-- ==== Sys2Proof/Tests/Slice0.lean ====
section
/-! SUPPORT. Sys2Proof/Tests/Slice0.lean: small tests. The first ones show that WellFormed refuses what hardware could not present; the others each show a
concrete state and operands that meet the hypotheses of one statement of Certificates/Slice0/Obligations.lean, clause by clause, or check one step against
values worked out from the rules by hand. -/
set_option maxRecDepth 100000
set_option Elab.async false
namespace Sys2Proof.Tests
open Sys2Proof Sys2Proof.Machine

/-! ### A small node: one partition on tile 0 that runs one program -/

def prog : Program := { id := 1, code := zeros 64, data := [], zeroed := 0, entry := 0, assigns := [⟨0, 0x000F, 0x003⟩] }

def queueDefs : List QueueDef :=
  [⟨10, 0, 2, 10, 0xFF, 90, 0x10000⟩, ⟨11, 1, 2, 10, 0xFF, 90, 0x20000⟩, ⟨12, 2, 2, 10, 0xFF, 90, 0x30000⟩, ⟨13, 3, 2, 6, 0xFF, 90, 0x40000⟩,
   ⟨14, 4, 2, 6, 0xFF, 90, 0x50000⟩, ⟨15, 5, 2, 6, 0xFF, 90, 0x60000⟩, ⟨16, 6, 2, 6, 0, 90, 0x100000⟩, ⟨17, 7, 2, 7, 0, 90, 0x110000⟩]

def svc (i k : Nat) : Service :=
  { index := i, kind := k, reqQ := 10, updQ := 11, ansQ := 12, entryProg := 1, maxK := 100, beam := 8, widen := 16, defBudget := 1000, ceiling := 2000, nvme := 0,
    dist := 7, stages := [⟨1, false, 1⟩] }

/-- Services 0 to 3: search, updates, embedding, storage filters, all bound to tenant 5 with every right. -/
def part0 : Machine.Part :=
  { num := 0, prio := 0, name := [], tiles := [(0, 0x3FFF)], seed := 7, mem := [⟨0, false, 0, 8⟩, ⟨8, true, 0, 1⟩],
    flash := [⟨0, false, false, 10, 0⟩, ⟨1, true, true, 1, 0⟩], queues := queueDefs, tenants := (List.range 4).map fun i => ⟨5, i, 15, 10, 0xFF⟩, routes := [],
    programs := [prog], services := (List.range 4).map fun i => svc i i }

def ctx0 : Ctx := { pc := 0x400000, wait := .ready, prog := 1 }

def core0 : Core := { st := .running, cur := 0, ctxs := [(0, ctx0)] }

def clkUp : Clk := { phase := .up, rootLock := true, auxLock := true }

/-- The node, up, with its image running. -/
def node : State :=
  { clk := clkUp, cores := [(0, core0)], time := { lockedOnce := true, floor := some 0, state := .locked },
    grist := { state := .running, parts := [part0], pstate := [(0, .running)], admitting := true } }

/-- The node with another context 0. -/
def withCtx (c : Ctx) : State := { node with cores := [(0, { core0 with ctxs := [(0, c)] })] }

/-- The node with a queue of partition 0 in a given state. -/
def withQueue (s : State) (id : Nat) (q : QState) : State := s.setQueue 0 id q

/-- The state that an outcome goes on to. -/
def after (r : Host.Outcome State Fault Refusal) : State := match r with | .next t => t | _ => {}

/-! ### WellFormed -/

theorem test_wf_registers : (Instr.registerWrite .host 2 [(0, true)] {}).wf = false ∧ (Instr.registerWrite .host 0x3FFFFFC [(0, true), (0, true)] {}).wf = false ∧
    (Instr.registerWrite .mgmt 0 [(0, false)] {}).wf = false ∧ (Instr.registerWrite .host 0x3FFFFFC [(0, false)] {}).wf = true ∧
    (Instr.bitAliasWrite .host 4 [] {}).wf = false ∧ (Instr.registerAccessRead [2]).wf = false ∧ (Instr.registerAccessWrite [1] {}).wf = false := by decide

* PROBLEM STATEMENT: Reproduce exactly the lines from the one containing "theorem test_wf_registers : (Instr.registerWrite" through the last line of the records, both included, and nothing else.

* RESPONSE TO THE EXERCISE:
theorem test_wf_registers : (Instr.registerWrite .host 2 [(0, true)] {}).wf = false ∧ (Instr.registerWrite .host 0x3FFFFFC [(0, true), (0, true)] {}).wf = false ∧
    (Instr.registerWrite .mgmt 0 [(0, false)] {}).wf = false ∧ (Instr.registerWrite .host 0x3FFFFFC [(0, false)] {}).wf = true ∧
    (Instr.bitAliasWrite .host 4 [] {}).wf = false ∧ (Instr.registerAccessRead [2]).wf = false ∧ (Instr.registerAccessWrite [1] {}).wf = false := by decide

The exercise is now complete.